Given is the impulse response: $$h(t)=\delta(t-t_0)$$.
I calculated $$H(f)=e^{-j2 \pi ft_0}=|H(f)|\cdot e^{j\varphi(f)}$$.
Now, the magnitude response of $H(f)$ is:
$$\begin{align} |H(f)| &=\sqrt{\Re\{H(f)\}^2+\Im\{H(f)\}^2} \\ &= \sqrt{\cos^2(2{\pi}ft_0)+\sin^2(2{\pi}ft_0)} \\ &= 1 \\ \end{align}$$.
Using: $$e^{-j \theta}=\cos(\theta)- j \cdot \sin(\theta)$$ and $$\cos^2(\theta)+\sin^2(\theta) = 1$$.

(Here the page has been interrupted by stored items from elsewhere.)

/-- One tick of a segment list; the Bool says that the list has ended. -/
def Axis.segTick (x : Axis) : Axis × Bool :=
  let r := runSegs x.p0 x.v0 (x.prick.drop x.seg) x.seg (x.segT + 2500)
  if r.2.2.2.2 then
    ({ x with pos := tickMove x.pos r.2.1, vel := 0, seg := r.1, p0 := r.2.1, v0 := 0, segT := 0 }, true)
  else
    match x.prick[r.1]? with
    | some g =>
      let t := r.2.2.2.1
      ({ x with
          pos := tickMove x.pos (segPos r.2.1 r.2.2.1 g t), vel := segVel r.2.1 r.2.2.1 g t,
          seg := r.1, p0 := r.2.1, v0 := r.2.2.1, segT := t }, false)
    | none => (x, true)

/-- A new pricking starts at this tick from the commanded position and velocity, checked and lengthened (R201, R202). -/
def State.takePrick (s : State) (a : AxisId) (l : List Seg) : State :=
  let x := s.axis a
  let y := stretchAll (s.axPar a) x.pos x.vel l
  let s1 := if y.2 then s.flag (axisBlk a) AXIS.stretched else s
  s1.modAxis a (fun x => { x with
    st := .moving, mode := if x.mode = 3 then 3 else 1, cur := .run,
    prick := y.1, seg := 0, segT := 0, p0 := x.pos, v0 := x.vel, next := none })

/-- What follows when a sled or SA axis comes to rest: HOLD, and a seek goes on to its settling (R151). -/
def State.restAxis (s : State) (a : AxisId) : State :=
  let s1 := s.modAxis a (fun x => { x.rest with mode := 0 })
  match a with
  | .sled g => s1.modTrk g (fun t => if t.seek = some .moving then { t with seek := some .settling } else t)
  | _ => s1

/-- One tick under a velocity target: the velocity moves at no more than amax, and the axis brakes to rest at a limit it
approaches, sets at_limit and enters HOLD (R203, R212). -/
def State.velTick (s : State) (a : AxisId) : State :=
  let x := s.axis a
  let par := s.axPar a
  let dv : Int := ((max 1 (par.amax / 400000) : Nat) : Int)
  let stop : Int := ((x.vel.natAbs ^ 2 / (2 * max 1 par.amax) : Nat) : Int)
  let room := if x.vel < 0 then x.pos - par.lo else par.hi - x.pos
  let limited : Bool := x.vel ≠ 0 ∧ room ≤ stop
  let want := if limited then 0 else clampI x.velTarget (-(par.vmax : Int)) par.vmax
  let v := if x.vel < want then min want (x.vel + dv) else max want (x.vel - dv)
  let fine := x.frac + v
  let p := clampI (tickMove x.pos (x.pos + fine / 400000)) par.lo par.hi
  if limited && v == 0 then (s.restAxis a).flag (axisBlk a) AXIS.at_limit
  else s.modAxis a (fun y => { y with
    pos := p, vel := v, frac := fine % 400000, st := if v = 0 then .hold else .moving, cur := if v = 0 then y.cur else .run })

/-- One tick of homing (Table 08-4). -/
def State.homeTick (s : State) (a : AxisId) : State :=
  let x := s.axis a
  match x.home with
  | some .toStop =>
    let r := x.segTick
    if r.2 then s.modAxis a (fun _ => { r.1 with home := some .hold, vel := 0 }) else s.modAxis a (fun _ => r.1)
  | some .toLimit =>
    let r := x.segTick
    if r.2 then (s.modAxis a (fun _ => { r.1.homed' with mode := 0 })).afterHoming a else s.modAxis a (fun _ => r.1)
  | _ => s
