/-- IDENTIFY_TIMEOUT (Table 05-1): SWEEP, a false lock counted as an attempt; paused while the spindle is lost (Table 05-4). -/
def execIdentifyTimeout (g : HeadId) (s : State) : Host.Outcome State Fault Refusal :=
  if s.focState g = .identify ∧ s.heads[g.val].foc.waitSpindle = false then .next (s.focAttempt g (s.loopOut g lFocus))
  else .next s

/-- The output of a jump step (Table 05-3): held + d × a magnitude. -/
def Jump.at_ (j : Jump) (v : Int) : Q17 := satQ17 (j.held.toInt + (if j.deeper then v else -v))

/-- JUMP_KICK_END (Table 05-3, step 4). -/
def execJumpKickEnd (g : HeadId) (s : State) : Host.Outcome State Fault Refusal :=
  match s.heads[g.val].foc.jump with
  | some j =>
    if s.focState g = .jump ∧ j.phase = .kick then
      .next ((s.cmdLoop g lFocus (.override (j.at_ (s.act (.foc g) FOC.hold_bias)))).modFoc g (fun f => { f with
        jump := some { j with phase := .coast } }))
    else .next s
  | none => .next s

/-- JUMP_COAST_TIMEOUT (Table 05-3, step 5): the brake is applied anyway, and RECAPTURE follows it. -/
def execJumpCoastTimeout (g : HeadId) (s : State) : Host.Outcome State Fault Refusal :=
  match s.heads[g.val].foc.jump with
  | some j =>
    if s.focState g = .jump ∧ j.phase = .coast then
      let v := (s.act (.foc g) FOC.hold_bias : Int) - s.act (.foc g) FOC.brake_amp
      .next (((s.cmdLoop g lFocus (.override (j.at_ v))).modFoc g (fun f => { f with
        jump := some { j with phase := .brakeBlind } })).flag (.foc g) FOC.jump_fault)
    else .next s
  | none => .next s

/-- JUMP_BRAKE_END (Table 05-3, step 6): RUN with states kept on the new layer, or RECAPTURE after a blind brake. -/
def execJumpBrakeEnd (g : HeadId) (s : State) : Host.Outcome State Fault Refusal :=
  match s.heads[g.val].foc.jump with
  | some j =>
    if s.focState g = .jump ∧ j.phase = .brake then
      .next ((s.cmdLoop g lFocus (.run false (some (j.at_ (s.act (.foc g) FOC.hold_bias))))).modFoc g (fun f => { f with
        sl := some j.next, lockRun := 0, feRun := 0, lastGood := j.at_ (s.act (.foc g) FOC.hold_bias),
        jump := some { j with phase := .lock } }))
    else if s.focState g = .jump ∧ j.phase = .brakeBlind then .next (s.jumpRecapture g)
    else .next s
  | none => .next s

/-- JUMP_LOCK_TIMEOUT (Table 05-3, step 7): RECAPTURE. -/
def execJumpLockTimeout (g : HeadId) (s : State) : Host.Outcome State Fault Refusal :=
  match s.heads[g.val].foc.jump with
  | some j =>
    if s.focState g = .jump ∧ j.phase = .lock then .next ((s.flag (.foc g) FOC.jump_fault).jumpRecapture g) else .next s
  | none => .next s

/-- JUMP_SETTLE_END (Table 05-3, step 8): the step completes; the next step begins, or IDENTIFY after the last or a cancelled
one (R128, Table 05-4). -/
def execJumpSettleEnd (g : HeadId) (s : State) : Host.Outcome State Fault Refusal :=
  let f := s.heads[g.val].foc
  match f.jump with
  | some j =>
    if f.st = .jump ∧ j.phase = .settle ∧ s.sas[g.val].jumpSeg = false then
      let s1 := s.modFoc g (fun f => { f with lastStep := min 65535 ((s.time.localNs - j.began) / 1000) })
      let goal := f.target.getD j.next
      if j.next = goal ∨ f.cancelJump = true then
        .next (s1.modFoc g (fun f => { f with st := .identify, jump := none, headers := [] }))
      else .next (s1.jumpStep g j.next goal)
    else .next s
  | none => .next s

/-- DEFECT_HOLD_TIMEOUT (R130). -/
def execDefectHoldTimeout (g : HeadId) (s : State) : Host.Outcome State Fault Refusal :=
  if s.focState g = .locked ∧ s.heads[g.val].foc.holdOn = true then .next (s.focusLoss g) else .next s

/-- RECAPTURE_TIMEOUT (Table 05-1): SWEEP, counted as an attempt. -/
def execRecaptureTimeout (g : HeadId) (s : State) : Host.Outcome State Fault Refusal :=
  if s.focState g = .recapture then .next (s.focAttempt g (s.sweepStart g)) else .next s

/-- FOC_COMMIT (R137): the group is captured; its set awaits the point that Table 05-4 gives. -/
def execFocCommit (g : HeadId) (s : State) : Host.Outcome State Fault Refusal :=
  if !s.answers (.foc g) then .next (s.absent (.foc g) FOC.go.off) else
  .next (s.commitWith (tagFoc g) true (srcFoc g) none)

end Sys2Proof.Machine
end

But now I wonder about the solution of the phase response. I know that the solution is:
$$\varphi(f)=-2 \pi f t_0$$.
I would be thankful if someone could show me how the phase response was calculated, since following
$$\varphi(f) = \arctan \left(\frac{\Im\{H(f)\}}{\Re\{H(f)\}} \right) = \arctan \left(\frac{-\sin(2 \pi f t_0)}{\cos(2 \pi f t_0)} \right)$$
I instead obtain $$\varphi(f)=-\arctan\big(\tan(2{\pi}ft_0)\big)$$ which differs from the given sample solution.